Sunanda's surrender of sweat equity seen as "admission of guilt"

April 18, 2010 04:01 pm | Updated November 28, 2021 08:46 pm IST - New Delhi

New Delhi: **FILE** Sunanda Pushkar watching a friendly cricket match between External Affairs Ministry and FICCI in New Delhi recently. PTI Photo(PTI4_14_2010_000148B)

New Delhi: **FILE** Sunanda Pushkar watching a friendly cricket match between External Affairs Ministry and FICCI in New Delhi recently. PTI Photo(PTI4_14_2010_000148B)

In what was seen as a last-ditch effort to save Minister of State for External Affairs Shashi Tharoor from getting the sack, Sunanda Pushkar, his executive friend said in a statement, that was read out in Dubai by her lawyer Ashish Mehta, that she was “deeply distressed at the vile and malicious reporting of recent days surrounding her role in Rendezvous, the successful bidders for the Kerala IPL team.''

The statement, accessed by The Hindu, said: “As a woman professional, I am shocked to find how easily certain parties with vested interest questioned my credentials merely because I am a woman. I, therefore, voluntarily offer to return to Rendezvous the sweat equity they had offered me.''

Mr. Tharoor had denied the charge that he had any financial stake in the Kochi team and claimed that he was only “mentoring'' it being an MP from Kerala.

Mr. Tharoor, MP from Thiruvananthapuram, was once the country's candidate for the position of the secretary-general of the United Nations.

“Only appropriate”

PTI reports:

The Opposition on Sunday night hailed Shashi Tharoor's resignation as Union Minister saying his position had become “untenable” in the wake of the Kochi IPL ownership controversy.

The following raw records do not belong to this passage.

theorem written_axis {a : Axis} (h : writeItem f c 0x01 (axisCode a) v w = some d) : present f a = true := by
  obtain ⟨e, x, there, code, _⟩ := (writeItem_axis rfl).mp h
  have same : e = a := Option.some.inj ((axisOfCode_axisCode e).symm.trans (code ▸ axisOfCode_axisCode a))
  rwa [← same]

theorem written_stepDown (h : writeItem f c 0x57 index v w = some d) (code : (index = 0 ∧ z = Zone.c) ∨ (index = 1 ∧ z = Zone.b)) :
    (d.zone.get z).stepDown = v := by
  obtain ⟨y, x, known, hx, rfl⟩ := (writeItem_zone rfl rfl).mp h
  have same : y = z := Option.some.inj ((zoneOfCode_iff.mpr known).symm.trans (zoneOfCode_iff.mpr code))
  obtain ⟨_, e⟩ := Option.ite_none_right_eq_some.mp hx
  cases e
  rw [← same, setZoneCfg, PerZone.get_set_same]

/-- Most items take effect by being read later. -/
theorem itemEffect_other (h : item ∉ [0x01, 0x21, 0x22, 0x25, 0x26, 0x44, 0x57]) : itemEffect item index v b s = (s, []) := by
  unfold itemEffect
  split <;> first | exact absurd (by decide) h | rfl

theorem stepDownDue_iff {x : ZoneState} {zs : ZoneSettings} :
    stepDownDue zs x = true ↔ zs.stepDown ≠ 0 ∧ x.heat = 3 ∧ zs.stepDown * 60000 ≤ x.level3 := by
  unfold stepDownDue stepDownTime
  by_cases never : zs.stepDown = 0 <;> simp [never]

theorem itemEffect_stepDown (code : (index = 0 ∧ z = Zone.c) ∨ (index = 1 ∧ z = Zone.b)) :
    itemEffect 0x57 index v b s = if stepDownDue (b.cfg.zone.get z) (zoneOf s z) then stepDown s z else done s := by
  unfold itemEffect
  rw [zoneOfCode_iff.mpr code]
  rfl

theorem itemEffect_axis {a : Axis} (there : present b.fit a = true) :
    itemEffect 0x01 (axisCode a) v b s = changeAmount s (.axis a) v := by
  simp only [itemEffect, presentAxis_code there]

end

end Sys2Proof.Machine
end

section
/-! SUPPORT. The frames of WRITE CONFIG and SET VEHICLE STATE (R8, R171, R172). -/
namespace Sys2Proof.Machine

section
variable {s : State} {c : Settings} {item index v w : Nat}

theorem openFrame_settings (s : State) :
    (openFrame s).base.fit = s.base.fit ∧ (openFrame s).base.cfg = s.base.cfg ∧
      (openFrame s).base.link.vehicle = s.base.link.vehicle := by
  obtain ⟨l, vehicle, e⟩ := openFrame_base s
  rw [e]
  exact ⟨rfl, rfl, vehicle⟩

theorem passes_plain (mode : s.seat.brace.mode = .idle ∨ s.seat.brace.mode = .releasing) : passes s.seat.brace.mode .plain = true :=
  (passes_plain_iff _).mpr mode

/-! ### WRITE CONFIG (R172) -/

theorem exec_writeConfig_range (h : Works s) (mode : s.seat.brace.mode = .idle ∨ s.seat.brace.mode = .releasing)
    (bad : writeItem s.base.fit s.base.cfg item index v w = none) : exec (.writeConfig item index v w) s = .next (refused s .range) := by
  obtain ⟨fit, cfg, _⟩ := openFrame_settings s
  have answer : writeConfig item index v w (openFrame s) = (.range, openFrame s) := by
    rw [writeConfig, fit, cfg, bad]
  refine (comfort_run (act := writeConfig item index v w) h (passes_plain mode)).trans ?_
  rw [answer]
  rfl

theorem exec_writeConfig_busy (h : Works s) (mode : s.seat.brace.mode = .idle ∨ s.seat.brace.mode = .releasing)
    (good : writeItem s.base.fit s.base.cfg item index v w = some c)
    (full : refusesLinkWrite s.seat.store (.configuration c) = true) :
    exec (.writeConfig item index v w) s = .next (refused s .busy) := by
  obtain ⟨fit, cfg, _⟩ := openFrame_settings s
  have answer : writeConfig item index v w (openFrame s) = (.busy, openFrame s) := by
    rw [writeConfig, fit, cfg, good, openFrame_seat]
    exact if_pos full
  refine (comfort_run (act := writeConfig item index v w) h (passes_plain mode)).trans ?_
  rw [answer]
  rfl

/-- The state with new settings, once what they call for has been carried out and their record is queued. -/
def configured (s : State) (c : Settings) (y : Did) : State :=
  { s with
    base := { s.base with cfg := c },
    seat := { settled { s.base with cfg := c } y with
      store := enterWrite (settled { s.base with cfg := c } y).store (.configuration c) } }

theorem exec_writeConfig_takes (h : Works s) (mode : s.seat.brace.mode = .idle ∨ s.seat.brace.mode = .releasing)
    (good : writeItem s.base.fit s.base.cfg item index v w = some c)
    (room : ¬ refusesLinkWrite s.seat.store (.configuration c) = true) :
    exec (.writeConfig item index v w) s =
      .next (closeFrame (configured (openFrame s) c (itemEffect item index v { (openFrame s).base with cfg := c } s.seat)) .accepted []) := by
  obtain ⟨fit, cfg, _⟩ := openFrame_settings s
  have answer : writeConfig item index v w (openFrame s) =
      (.accepted, configured (openFrame s) c (itemEffect item index v { (openFrame s).base with cfg := c } s.seat)) := by
    rw [writeConfig, fit, cfg, good, ← openFrame_seat s]
    exact if_neg (by rw [openFrame_seat]; exact room)
  refine (comfort_run (act := writeConfig item index v w) h (passes_plain mode)).trans ?_
  rw [answer]

/-! ### SET VEHICLE STATE (R8, R171) -/

theorem vehicleOfCode_none (high : 2 ≤ v) : vehicleOfCode v = none := by
  unfold vehicleOfCode
  split
  · omega
  · omega
  · rfl

theorem exec_setVehicle_range (h : Works s) (mode : s.seat.brace.mode = .idle ∨ s.seat.brace.mode = .releasing) (high : 2 ≤ v) :
    exec (.setVehicleState v) s = .next (refused s .range) := by
  have answer : setVehicleState v (openFrame s) = (.range, openFrame s) := by
    rw [setVehicleState, vehicleOfCode_none high]
  refine (comfort_run (act := setVehicleState v) h (passes_plain mode)).trans ?_
  rw [answer]
  rfl

/-- The frame begun, with a new vehicle state. -/
def withVehicle (s : State) (n : Vehicle) : State := withLink (openFrame s) { (openFrame s).base.link with vehicle := n }

/-- A vehicle state that ends no learn run. -/
theorem exec_setVehicle_stays {n : Vehicle} (h : Works s) (mode : s.seat.brace.mode = .idle ∨ s.seat.brace.mode = .releasing)
    (code : vehicleOfCode v = some n) (stays : n = .parked ∨ s.base.link.vehicle = .moving) :
    exec (.setVehicleState v) s = .next (closeFrame (withVehicle s n) .accepted []) := by
  have answer : setVehicleState v (openFrame s) = (.accepted, withVehicle s n) := by
    rw [setVehicleState, code]
    refine if_neg ?_
    rintro ⟨rfl, parked⟩
    rw [(openFrame_settings s).2.2] at parked
    rcases stays with still | moving
    · exact Vehicle.noConfusion still
    · exact Vehicle.noConfusion (parked.symm.trans moving)
  refine (comfort_run (act := setVehicleState v) h (passes_plain mode)).trans ?_
  rw [answer]
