-- ==== Sys2Proof/Machine/Flags.lean ====
section
/-! DEFINITION. The flags (10_state.md R25, R40): every way `STATUS` is read or changed, `ERRINFO` as a word with the
error codes (60_exceptions.md R200), and the interrupt output (R43, R210). -/

namespace Sys2Proof.Machine

/-- A flag as one bit. -/
def flagBit (b : Bool) : BitVec 1 := BitVec.ofBool b

/-- `STATUS` as it is read (R25, R100): `DROP`, `ERR`, `DONE`, `BUSY` in bits 3 to 0. -/
def Status.word (st : Status) : Word :=
  (flagBit st.drop ++ flagBit st.err ++ flagBit st.done ++ flagBit st.busy).setWidth 32

/-- The flags at the acceptance of a command (R105). -/
def Status.accepted (st : Status) : Status := { st with busy := true, done := false, err := false }

/-- The flags at a completion (R204, R205), `err` saying whether the command failed. -/
def Status.completed (st : Status) (err : Bool) : Status := { st with busy := false, done := true, err := err }

/-- The flags after a dropped write (R103). -/
def Status.dropped (st : Status) : Status := { st with drop := true }

/-- `StatusWrite` (R104): a 1 in bit 1 clears `DONE`, a 1 in bit 3 clears `DROP`; every other bit is ignored. -/
def Status.write (st : Status) (data : Word) : Status :=
  { st with done := st.done && !data.getLsbD 1, drop := st.drop && !data.getLsbD 3 }

/-- The error codes (R200); codes 8 to 255 are reserved and never written. -/
inductive ErrorCode where
  | emptyInput
  | outOfRange
  | invalidDigit
  | checkDigitUnsupported
  | badAlphabet
  | emptySalt
  | illegalCommand
deriving DecidableEq, Repr

/-- The number of an error code (R200). -/
def ErrorCode.bits : ErrorCode → BitVec 8
  | .emptyInput => 1
  | .outOfRange => 2
  | .invalidDigit => 3
  | .checkDigitUnsupported => 4
  | .badAlphabet => 5
  | .emptySalt => 6
  | .illegalCommand => 7

/-- `Code(pos, byte)` of a `fail` (R10): `fail Code` alone means position 0 and byte 0. -/
structure Failure where
  code : ErrorCode
  pos : BitVec 8 := 0
  byte : Byte := 0
deriving DecidableEq, Repr

/-- `ERRINFO` with no error (R204). -/
def ErrInfo.none : ErrInfo := { code := 0, pos := 0, byte := 0 }

/-- `ERRINFO` after `fail Code(pos, byte)` (R205). -/
def Failure.info (f : Failure) : ErrInfo := { code := f.code.bits, pos := f.pos, byte := f.byte }

/-- `ERRINFO` as it is read (R27, R100): `BYTE`, `POS`, `CODE` in bits 23 to 0. -/
def ErrInfo.word (e : ErrInfo) : Word := (e.byte ++ e.pos ++ e.code).setWidth 32

/-- The `irq` output (R43, R210): `STATUS.DONE AND INTEN.DONE_IE`. -/
def State.irq (s : State) : Bool := s.status.done && s.doneIe

end Sys2Proof.Machine
end

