/-! ### setResult -/

@[simp] theorem State.setResult_status (v : Value) : (s.setResult v).status = s.status := rfl
@[simp] theorem State.setResult_doneIe (v : Value) : (s.setResult v).doneIe = s.doneIe := rfl
@[simp] theorem State.setResult_errInfo (v : Value) : (s.setResult v).errInfo = s.errInfo := rfl
@[simp] theorem State.setResult_valLo (v : Value) : (s.setResult v).valLo = s.valLo := rfl
@[simp] theorem State.setResult_valHi (v : Value) : (s.setResult v).valHi = s.valHi := rfl
@[simp] theorem State.setResult_resLo (v : Value) : (s.setResult v).resLo = lowHalf v := rfl
@[simp] theorem State.setResult_resHi (v : Value) : (s.setResult v).resHi = highHalf v := rfl
@[simp] theorem State.setResult_inLen (v : Value) : (s.setResult v).inLen = s.inLen := rfl
@[simp] theorem State.setResult_outLen (v : Value) : (s.setResult v).outLen = s.outLen := rfl
@[simp] theorem State.setResult_saltLen (v : Value) : (s.setResult v).saltLen = s.saltLen := rfl
@[simp] theorem State.setResult_inText (v : Value) : (s.setResult v).inText = s.inText := rfl
@[simp] theorem State.setResult_outText (v : Value) : (s.setResult v).outText = s.outText := rfl
@[simp] theorem State.setResult_salt (v : Value) : (s.setResult v).salt = s.salt := rfl
@[simp] theorem State.setResult_perm (v : Value) : (s.setResult v).perm = s.perm := rfl
@[simp] theorem State.setResult_active (v : Value) : (s.setResult v).active = s.active := rfl
@[simp] theorem State.setResult_pend (v : Value) : (s.setResult v).pend = s.pend := rfl
@[simp] theorem State.setResult_params (v : Value) : (s.setResult v).params = s.params := rfl
@[simp] theorem State.setResult_response (v : Value) : (s.setResult v).response = s.response := rfl
@[simp] theorem State.setResult_schedule (v : Value) : (s.setResult v).schedule = s.schedule := rfl

/-! ### idle -/

@[simp] theorem State.idle_status : (s.idle).status = { s.status with busy := false } := rfl
@[simp] theorem State.idle_doneIe : (s.idle).doneIe = s.doneIe := rfl
@[simp] theorem State.idle_errInfo : (s.idle).errInfo = s.errInfo := rfl
@[simp] theorem State.idle_valLo : (s.idle).valLo = s.valLo := rfl
@[simp] theorem State.idle_valHi : (s.idle).valHi = s.valHi := rfl
@[simp] theorem State.idle_resLo : (s.idle).resLo = s.resLo := rfl
@[simp] theorem State.idle_resHi : (s.idle).resHi = s.resHi := rfl
@[simp] theorem State.idle_inLen : (s.idle).inLen = s.inLen := rfl
@[simp] theorem State.idle_outLen : (s.idle).outLen = s.outLen := rfl
@[simp] theorem State.idle_saltLen : (s.idle).saltLen = s.saltLen := rfl
@[simp] theorem State.idle_inText : (s.idle).inText = s.inText := rfl
@[simp] theorem State.idle_outText : (s.idle).outText = s.outText := rfl
@[simp] theorem State.idle_salt : (s.idle).salt = s.salt := rfl
@[simp] theorem State.idle_perm : (s.idle).perm = s.perm := rfl
@[simp] theorem State.idle_active : (s.idle).active = s.active := rfl
@[simp] theorem State.idle_pend : (s.idle).pend = Option.none := rfl
@[simp] theorem State.idle_params : (s.idle).params = s.params := rfl
@[simp] theorem State.idle_response : (s.idle).response = s.response := rfl
@[simp] theorem State.idle_schedule : (s.idle).schedule = s.schedule := rfl

/-! ### taking an event off the schedule -/

@[simp] theorem State.withSchedule_status (es : List Event) : ({ s with schedule := es } : State).status = s.status := rfl
@[simp] theorem State.withSchedule_doneIe (es : List Event) : ({ s with schedule := es } : State).doneIe = s.doneIe := rfl
@[simp] theorem State.withSchedule_errInfo (es : List Event) : ({ s with schedule := es } : State).errInfo = s.errInfo := rfl
@[simp] theorem State.withSchedule_valLo (es : List Event) : ({ s with schedule := es } : State).valLo = s.valLo := rfl
@[simp] theorem State.withSchedule_valHi (es : List Event) : ({ s with schedule := es } : State).valHi = s.valHi := rfl
@[simp] theorem State.withSchedule_resLo (es : List Event) : ({ s with schedule := es } : State).resLo = s.resLo := rfl
@[simp] theorem State.withSchedule_resHi (es : List Event) : ({ s with schedule := es } : State).resHi = s.resHi := rfl
@[simp] theorem State.withSchedule_inLen (es : List Event) : ({ s with schedule := es } : State).inLen = s.inLen := rfl
@[simp] theorem State.withSchedule_outLen (es : List Event) : ({ s with schedule := es } : State).outLen = s.outLen := rfl
@[simp] theorem State.withSchedule_saltLen (es : List Event) : ({ s with schedule := es } : State).saltLen = s.saltLen := rfl
@[simp] theorem State.withSchedule_inText (es : List Event) : ({ s with schedule := es } : State).inText = s.inText := rfl
@[simp] theorem State.withSchedule_outText (es : List Event) : ({ s with schedule := es } : State).outText = s.outText := rfl
@[simp] theorem State.withSchedule_salt (es : List Event) : ({ s with schedule := es } : State).salt = s.salt := rfl
@[simp] theorem State.withSchedule_perm (es : List Event) : ({ s with schedule := es } : State).perm = s.perm := rfl
@[simp] theorem State.withSchedule_active (es : List Event) : ({ s with schedule := es } : State).active = s.active := rfl
@[simp] theorem State.withSchedule_pend (es : List Event) : ({ s with schedule := es } : State).pend = s.pend := rfl
@[simp] theorem State.withSchedule_params (es : List Event) : ({ s with schedule := es } : State).params = s.params := rfl
@[simp] theorem State.withSchedule_response (es : List Event) : ({ s with schedule := es } : State).response = s.response := rfl

/-! ### setReg: it writes only RW data registers -/

@[simp] theorem setReg_status (r : Reg) (d : Word) : (setReg s r d).status = s.status := by cases r <;> rfl
@[simp] theorem setReg_doneIe (r : Reg) (d : Word) : (setReg s r d).doneIe = s.doneIe := by cases r <;> rfl
@[simp] theorem setReg_errInfo (r : Reg) (d : Word) : (setReg s r d).errInfo = s.errInfo := by cases r <;> rfl
@[simp] theorem setReg_resLo (r : Reg) (d : Word) : (setReg s r d).resLo = s.resLo := by cases r <;> rfl
@[simp] theorem setReg_resHi (r : Reg) (d : Word) : (setReg s r d).resHi = s.resHi := by cases r <;> rfl
@[simp] theorem setReg_outLen (r : Reg) (d : Word) : (setReg s r d).outLen = s.outLen := by cases r <;> rfl
@[simp] theorem setReg_outText (r : Reg) (d : Word) : (setReg s r d).outText = s.outText := by cases r <;> rfl
@[simp] theorem setReg_active (r : Reg) (d : Word) : (setReg s r d).active = s.active := by cases r <;> rfl
@[simp] theorem setReg_pend (r : Reg) (d : Word) : (setReg s r d).pend = s.pend := by cases r <;> rfl
@[simp] theorem setReg_params (r : Reg) (d : Word) : (setReg s r d).params = s.params := by cases r <;> rfl
@[simp] theorem setReg_response (r : Reg) (d : Word) : (setReg s r d).response = s.response := by cases r <;> rfl
@[simp] theorem setReg_schedule (r : Reg) (d : Word) : (setReg s r d).schedule = s.schedule := by cases r <;> rfl

end

/-! ### the flags -/

section
variable (st : Status) (d : Word)

@[simp] theorem Status.accepted_busy : st.accepted.busy = true := rfl
@[simp] theorem Status.accepted_done : st.accepted.done = false := rfl
@[simp] theorem Status.accepted_err : st.accepted.err = false := rfl
@[simp] theorem Status.accepted_drop : st.accepted.drop = st.drop := rfl
@[simp] theorem Status.completed_busy (e : Bool) : (st.completed e).busy = false := rfl
@[simp] theorem Status.completed_done (e : Bool) : (st.completed e).done = true := rfl
@[simp] theorem Status.completed_err (e : Bool) : (st.completed e).err = e := rfl
@[simp] theorem Status.completed_drop (e : Bool) : (st.completed e).drop = st.drop := rfl
@[simp] theorem Status.dropped_busy : st.dropped.busy = st.busy := rfl
@[simp] theorem Status.dropped_done : st.dropped.done = st.done := rfl
@[simp] theorem Status.dropped_err : st.dropped.err = st.err := rfl
@[simp] theorem Status.dropped_drop : st.dropped.drop = true := rfl
@[simp] theorem Status.write_busy : (st.write d).busy = st.busy := rfl
@[simp] theorem Status.write_err : (st.write d).err = st.err := rfl
@[simp] theorem Status.write_done : (st.write d).done = (st.done && !d.getLsbD 1) := rfl
@[simp] theorem Status.write_drop : (st.write d).drop = (st.drop && !d.getLsbD 3) := rfl
@[simp] theorem ErrInfo.none_code : ErrInfo.none.code = 0 := rfl
@[simp] theorem ErrInfo.none_pos : ErrInfo.none.pos = 0 := rfl
@[simp] theorem ErrInfo.none_byte : ErrInfo.none.byte = 0 := rfl
@[simp] theorem Failure.info_code (f : Failure) : f.info.code = f.code.bits := rfl
@[simp] theorem Failure.info_pos (f : Failure) : f.info.pos = f.pos := rfl
@[simp] theorem Failure.info_byte (f : Failure) : f.info.byte = f.byte := rfl

/-- No error has code 0 (R200). -/
theorem ErrorCode.bits_ne_zero (c : ErrorCode) : c.bits ≠ 0 := by cases c <;> decide

/-- The codes are 1 to 7 (R200). -/
theorem ErrorCode.bits_le (c : ErrorCode) : c.bits ≤ 7 := by cases c <;> decide

end

end Sys2Proof.Machine
end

“Tharoor's position had become untenable and it was only appropriate that he resigned. There was so much evidence against him. The lady giving back her equity does not absolve him of the charges,” said BJP spokesperson Nirmala Sitharaman.

CPI leader D. Raja said the exit of Mr. Tharoor became inevitable and the Congress should have taken a decision long back when the controversy exploded.

The reported decision of Ms. Sunanda surrendering her stake is itself “an admission of guilt,” he said.

The entire IPL functioning and its accountability needed to be probed and the role of the Sports Ministry will have to be redefined so that a regulator is created to monitor the IPL, Mr. Raja demanded.

Congress spokesperson Jayanti Natarajan said the government had taken the “correct moral stand.”

“The Congress has nothing to do with the IPL. It was an issue of an individual Minister. The party has acted with the utmost restraint. It went through a very decent process by which it collected facts and a final view was taken by the Prime Minister,” she said.